### GOAL OF THE EXERCISE
Restate the entries word for word, leaving nothing out.

### INPUT RECORDS
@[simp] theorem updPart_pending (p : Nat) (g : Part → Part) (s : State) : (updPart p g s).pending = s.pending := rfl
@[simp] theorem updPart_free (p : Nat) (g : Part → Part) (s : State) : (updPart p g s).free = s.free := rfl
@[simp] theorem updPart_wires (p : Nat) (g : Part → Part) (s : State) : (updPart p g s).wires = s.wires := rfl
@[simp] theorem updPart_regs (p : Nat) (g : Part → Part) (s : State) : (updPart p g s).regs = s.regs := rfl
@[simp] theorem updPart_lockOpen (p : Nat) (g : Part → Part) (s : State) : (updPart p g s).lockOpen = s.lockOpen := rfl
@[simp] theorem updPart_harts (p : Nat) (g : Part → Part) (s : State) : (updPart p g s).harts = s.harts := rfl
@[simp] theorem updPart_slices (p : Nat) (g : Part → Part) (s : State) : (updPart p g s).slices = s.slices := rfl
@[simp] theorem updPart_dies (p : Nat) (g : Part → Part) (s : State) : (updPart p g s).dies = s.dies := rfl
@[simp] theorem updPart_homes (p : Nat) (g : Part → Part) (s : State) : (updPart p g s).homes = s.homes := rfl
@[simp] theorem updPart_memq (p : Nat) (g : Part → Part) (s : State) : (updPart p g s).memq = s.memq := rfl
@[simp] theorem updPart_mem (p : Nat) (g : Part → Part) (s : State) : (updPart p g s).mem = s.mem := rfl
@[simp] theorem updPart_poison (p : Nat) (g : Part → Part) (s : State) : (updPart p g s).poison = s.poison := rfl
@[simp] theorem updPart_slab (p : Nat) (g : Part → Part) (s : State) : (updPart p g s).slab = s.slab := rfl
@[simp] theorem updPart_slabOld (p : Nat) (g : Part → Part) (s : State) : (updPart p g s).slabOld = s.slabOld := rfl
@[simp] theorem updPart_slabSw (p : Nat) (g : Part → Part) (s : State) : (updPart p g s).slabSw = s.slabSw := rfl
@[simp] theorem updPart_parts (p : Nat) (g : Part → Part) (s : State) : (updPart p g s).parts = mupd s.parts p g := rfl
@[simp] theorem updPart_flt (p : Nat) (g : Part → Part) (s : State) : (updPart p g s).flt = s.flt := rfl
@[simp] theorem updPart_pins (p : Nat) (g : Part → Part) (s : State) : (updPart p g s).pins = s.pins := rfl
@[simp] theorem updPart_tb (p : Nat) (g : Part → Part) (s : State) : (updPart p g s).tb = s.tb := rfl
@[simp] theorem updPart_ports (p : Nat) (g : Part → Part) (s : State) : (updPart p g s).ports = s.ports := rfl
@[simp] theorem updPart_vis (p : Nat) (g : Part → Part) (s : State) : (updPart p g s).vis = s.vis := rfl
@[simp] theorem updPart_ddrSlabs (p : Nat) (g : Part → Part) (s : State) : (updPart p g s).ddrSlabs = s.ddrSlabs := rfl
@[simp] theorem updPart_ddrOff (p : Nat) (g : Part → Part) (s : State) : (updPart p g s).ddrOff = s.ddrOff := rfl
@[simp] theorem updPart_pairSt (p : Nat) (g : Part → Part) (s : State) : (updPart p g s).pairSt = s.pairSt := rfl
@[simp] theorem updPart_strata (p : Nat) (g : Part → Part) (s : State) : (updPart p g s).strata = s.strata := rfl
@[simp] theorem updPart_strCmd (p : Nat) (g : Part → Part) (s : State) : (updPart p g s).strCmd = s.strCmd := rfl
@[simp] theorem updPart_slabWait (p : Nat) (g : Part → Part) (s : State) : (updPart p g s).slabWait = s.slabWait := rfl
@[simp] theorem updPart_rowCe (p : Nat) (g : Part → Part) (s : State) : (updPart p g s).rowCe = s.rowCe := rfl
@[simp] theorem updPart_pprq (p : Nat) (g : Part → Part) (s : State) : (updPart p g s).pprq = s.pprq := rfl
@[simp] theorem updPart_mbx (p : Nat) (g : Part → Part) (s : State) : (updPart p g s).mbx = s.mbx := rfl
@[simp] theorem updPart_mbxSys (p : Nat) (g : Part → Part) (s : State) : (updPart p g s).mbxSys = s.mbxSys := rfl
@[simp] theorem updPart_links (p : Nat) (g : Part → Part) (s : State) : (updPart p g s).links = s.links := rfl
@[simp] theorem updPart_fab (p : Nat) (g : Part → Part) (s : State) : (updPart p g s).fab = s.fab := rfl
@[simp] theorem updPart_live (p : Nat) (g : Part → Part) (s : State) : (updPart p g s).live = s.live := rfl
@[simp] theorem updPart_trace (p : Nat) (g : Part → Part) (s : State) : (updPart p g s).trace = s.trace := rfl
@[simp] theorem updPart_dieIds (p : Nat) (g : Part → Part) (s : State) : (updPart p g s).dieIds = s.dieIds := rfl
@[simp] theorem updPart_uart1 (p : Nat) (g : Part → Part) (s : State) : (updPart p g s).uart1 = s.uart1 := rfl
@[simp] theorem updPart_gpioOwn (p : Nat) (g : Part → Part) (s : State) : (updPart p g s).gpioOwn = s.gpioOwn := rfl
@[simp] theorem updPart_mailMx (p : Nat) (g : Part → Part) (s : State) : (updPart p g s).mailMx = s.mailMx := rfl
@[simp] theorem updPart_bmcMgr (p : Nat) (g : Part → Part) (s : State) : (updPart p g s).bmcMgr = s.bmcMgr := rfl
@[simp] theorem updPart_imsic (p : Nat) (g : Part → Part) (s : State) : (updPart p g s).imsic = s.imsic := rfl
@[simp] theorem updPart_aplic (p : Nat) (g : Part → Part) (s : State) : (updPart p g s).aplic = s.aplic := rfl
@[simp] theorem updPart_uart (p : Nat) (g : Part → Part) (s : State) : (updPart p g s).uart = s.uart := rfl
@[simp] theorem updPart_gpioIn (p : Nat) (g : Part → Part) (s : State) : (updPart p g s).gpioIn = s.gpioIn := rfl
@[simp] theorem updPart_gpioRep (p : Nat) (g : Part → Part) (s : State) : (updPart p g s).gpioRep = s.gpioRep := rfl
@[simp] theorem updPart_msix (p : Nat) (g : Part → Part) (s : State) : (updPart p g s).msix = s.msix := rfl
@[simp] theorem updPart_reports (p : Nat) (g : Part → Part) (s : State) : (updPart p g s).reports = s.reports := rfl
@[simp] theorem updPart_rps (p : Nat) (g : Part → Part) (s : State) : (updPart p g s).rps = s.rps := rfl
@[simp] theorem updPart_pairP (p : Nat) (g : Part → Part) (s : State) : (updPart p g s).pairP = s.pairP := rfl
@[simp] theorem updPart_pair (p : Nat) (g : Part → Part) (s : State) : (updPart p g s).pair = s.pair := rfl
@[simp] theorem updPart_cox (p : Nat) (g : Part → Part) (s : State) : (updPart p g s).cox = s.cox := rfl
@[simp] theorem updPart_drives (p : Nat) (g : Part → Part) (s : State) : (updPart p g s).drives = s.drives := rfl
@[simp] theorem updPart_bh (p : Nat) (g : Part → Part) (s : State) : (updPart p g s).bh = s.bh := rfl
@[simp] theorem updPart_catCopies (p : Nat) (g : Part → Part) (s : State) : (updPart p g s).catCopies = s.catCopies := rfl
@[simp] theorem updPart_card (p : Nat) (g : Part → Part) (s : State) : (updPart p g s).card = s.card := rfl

### RESULT OF THIS EXERCISE
@[simp] theorem updPart_pending (p : Nat) (g : Part → Part) (s : State) : (updPart p g s).pending = s.pending := rfl
@[simp] theorem updPart_free (p : Nat) (g : Part → Part) (s : State) : (updPart p g s).free = s.free := rfl
@[simp] theorem updPart_wires (p : Nat) (g : Part → Part) (s : State) : (updPart p g s).wires = s.wires := rfl
@[simp] theorem updPart_regs (p : Nat) (g : Part → Part) (s : State) : (updPart p g s).regs = s.regs := rfl
@[simp] theorem updPart_lockOpen (p : Nat) (g : Part → Part) (s : State) : (updPart p g s).lockOpen = s.lockOpen := rfl
@[simp] theorem updPart_harts (p : Nat) (g : Part → Part) (s : State) : (updPart p g s).harts = s.harts := rfl
@[simp] theorem updPart_slices (p : Nat) (g : Part → Part) (s : State) : (updPart p g s).slices = s.slices := rfl
@[simp] theorem updPart_dies (p : Nat) (g : Part → Part) (s : State) : (updPart p g s).dies = s.dies := rfl
@[simp] theorem updPart_homes (p : Nat) (g : Part → Part) (s : State) : (updPart p g s).homes = s.homes := rfl
@[simp] theorem updPart_memq (p : Nat) (g : Part → Part) (s : State) : (updPart p g s).memq = s.memq := rfl
@[simp] theorem updPart_mem (p : Nat) (g : Part → Part) (s : State) : (updPart p g s).mem = s.mem := rfl
@[simp] theorem updPart_poison (p : Nat) (g : Part → Part) (s : State) : (updPart p g s).poison = s.poison := rfl
@[simp] theorem updPart_slab (p : Nat) (g : Part → Part) (s : State) : (updPart p g s).slab = s.slab := rfl
@[simp] theorem updPart_slabOld (p : Nat) (g : Part → Part) (s : State) : (updPart p g s).slabOld = s.slabOld := rfl
@[simp] theorem updPart_slabSw (p : Nat) (g : Part → Part) (s : State) : (updPart p g s).slabSw = s.slabSw := rfl
@[simp] theorem updPart_parts (p : Nat) (g : Part → Part) (s : State) : (updPart p g s).parts = mupd s.parts p g := rfl
@[simp] theorem updPart_flt (p : Nat) (g : Part → Part) (s : State) : (updPart p g s).flt = s.flt := rfl
@[simp] theorem updPart_pins (p : Nat) (g : Part → Part) (s : State) : (updPart p g s).pins = s.pins := rfl
@[simp] theorem updPart_tb (p : Nat) (g : Part → Part) (s : State) : (updPart p g s).tb = s.tb := rfl
@[simp] theorem updPart_ports (p : Nat) (g : Part → Part) (s : State) : (updPart p g s).ports = s.ports := rfl
@[simp] theorem updPart_vis (p : Nat) (g : Part → Part) (s : State) : (updPart p g s).vis = s.vis := rfl
@[simp] theorem updPart_ddrSlabs (p : Nat) (g : Part → Part) (s : State) : (updPart p g s).ddrSlabs = s.ddrSlabs := rfl
@[simp] theorem updPart_ddrOff (p : Nat) (g : Part → Part) (s : State) : (updPart p g s).ddrOff = s.ddrOff := rfl
@[simp] theorem updPart_pairSt (p : Nat) (g : Part → Part) (s : State) : (updPart p g s).pairSt = s.pairSt := rfl
@[simp] theorem updPart_strata (p : Nat) (g : Part → Part) (s : State) : (updPart p g s).strata = s.strata := rfl
@[simp] theorem updPart_strCmd (p : Nat) (g : Part → Part) (s : State) : (updPart p g s).strCmd = s.strCmd := rfl
@[simp] theorem updPart_slabWait (p : Nat) (g : Part → Part) (s : State) : (updPart p g s).slabWait = s.slabWait := rfl
@[simp] theorem updPart_rowCe (p : Nat) (g : Part → Part) (s : State) : (updPart p g s).rowCe = s.rowCe := rfl
@[simp] theorem updPart_pprq (p : Nat) (g : Part → Part) (s : State) : (updPart p g s).pprq = s.pprq := rfl
@[simp] theorem updPart_mbx (p : Nat) (g : Part → Part) (s : State) : (updPart p g s).mbx = s.mbx := rfl
@[simp] theorem updPart_mbxSys (p : Nat) (g : Part → Part) (s : State) : (updPart p g s).mbxSys = s.mbxSys := rfl
@[simp] theorem updPart_links (p : Nat) (g : Part → Part) (s : State) : (updPart p g s).links = s.links := rfl
@[simp] theorem updPart_fab (p : Nat) (g : Part → Part) (s : State) : (updPart p g s).fab = s.fab := rfl
@[simp] theorem updPart_live (p : Nat) (g : Part → Part) (s : State) : (updPart p g s).live = s.live := rfl
@[simp] theorem updPart_trace (p : Nat) (g : Part → Part) (s : State) : (updPart p g s).trace = s.trace := rfl
@[simp] theorem updPart_dieIds (p : Nat) (g : Part → Part) (s : State) : (updPart p g s).dieIds = s.dieIds := rfl
@[simp] theorem updPart_uart1 (p : Nat) (g : Part → Part) (s : State) : (updPart p g s).uart1 = s.uart1 := rfl
@[simp] theorem updPart_gpioOwn (p : Nat) (g : Part → Part) (s : State) : (updPart p g s).gpioOwn = s.gpioOwn := rfl
@[simp] theorem updPart_mailMx (p : Nat) (g : Part → Part) (s : State) : (updPart p g s).mailMx = s.mailMx := rfl
@[simp] theorem updPart_bmcMgr (p : Nat) (g : Part → Part) (s : State) : (updPart p g s).bmcMgr = s.bmcMgr := rfl
@[simp] theorem updPart_imsic (p : Nat) (g : Part → Part) (s : State) : (updPart p g s).imsic = s.imsic := rfl
@[simp] theorem updPart_aplic (p : Nat) (g : Part → Part) (s : State) : (updPart p g s).aplic = s.aplic := rfl
@[simp] theorem updPart_uart (p : Nat) (g : Part → Part) (s : State) : (updPart p g s).uart = s.uart := rfl
@[simp] theorem updPart_gpioIn (p : Nat) (g : Part → Part) (s : State) : (updPart p g s).gpioIn = s.gpioIn := rfl
@[simp] theorem updPart_gpioRep (p : Nat) (g : Part → Part) (s : State) : (updPart p g s).gpioRep = s.gpioRep := rfl
@[simp] theorem updPart_msix (p : Nat) (g : Part → Part) (s : State) : (updPart p g s).msix = s.msix := rfl
@[simp] theorem updPart_reports (p : Nat) (g : Part → Part) (s : State) : (updPart p g s).reports = s.reports := rfl
@[simp] theorem updPart_rps (p : Nat) (g : Part → Part) (s : State) : (updPart p g s).rps = s.rps := rfl
@[simp] theorem updPart_pairP (p : Nat) (g : Part → Part) (s : State) : (updPart p g s).pairP = s.pairP := rfl
@[simp] theorem updPart_pair (p : Nat) (g : Part → Part) (s : State) : (updPart p g s).pair = s.pair := rfl
@[simp] theorem updPart_cox (p : Nat) (g : Part → Part) (s : State) : (updPart p g s).cox = s.cox := rfl
@[simp] theorem updPart_drives (p : Nat) (g : Part → Part) (s : State) : (updPart p g s).drives = s.drives := rfl
@[simp] theorem updPart_bh (p : Nat) (g : Part → Part) (s : State) : (updPart p g s).bh = s.bh := rfl
@[simp] theorem updPart_catCopies (p : Nat) (g : Part → Part) (s : State) : (updPart p g s).catCopies = s.catCopies := rfl
@[simp] theorem updPart_card (p : Nat) (g : Part → Part) (s : State) : (updPart p g s).card = s.card := rfl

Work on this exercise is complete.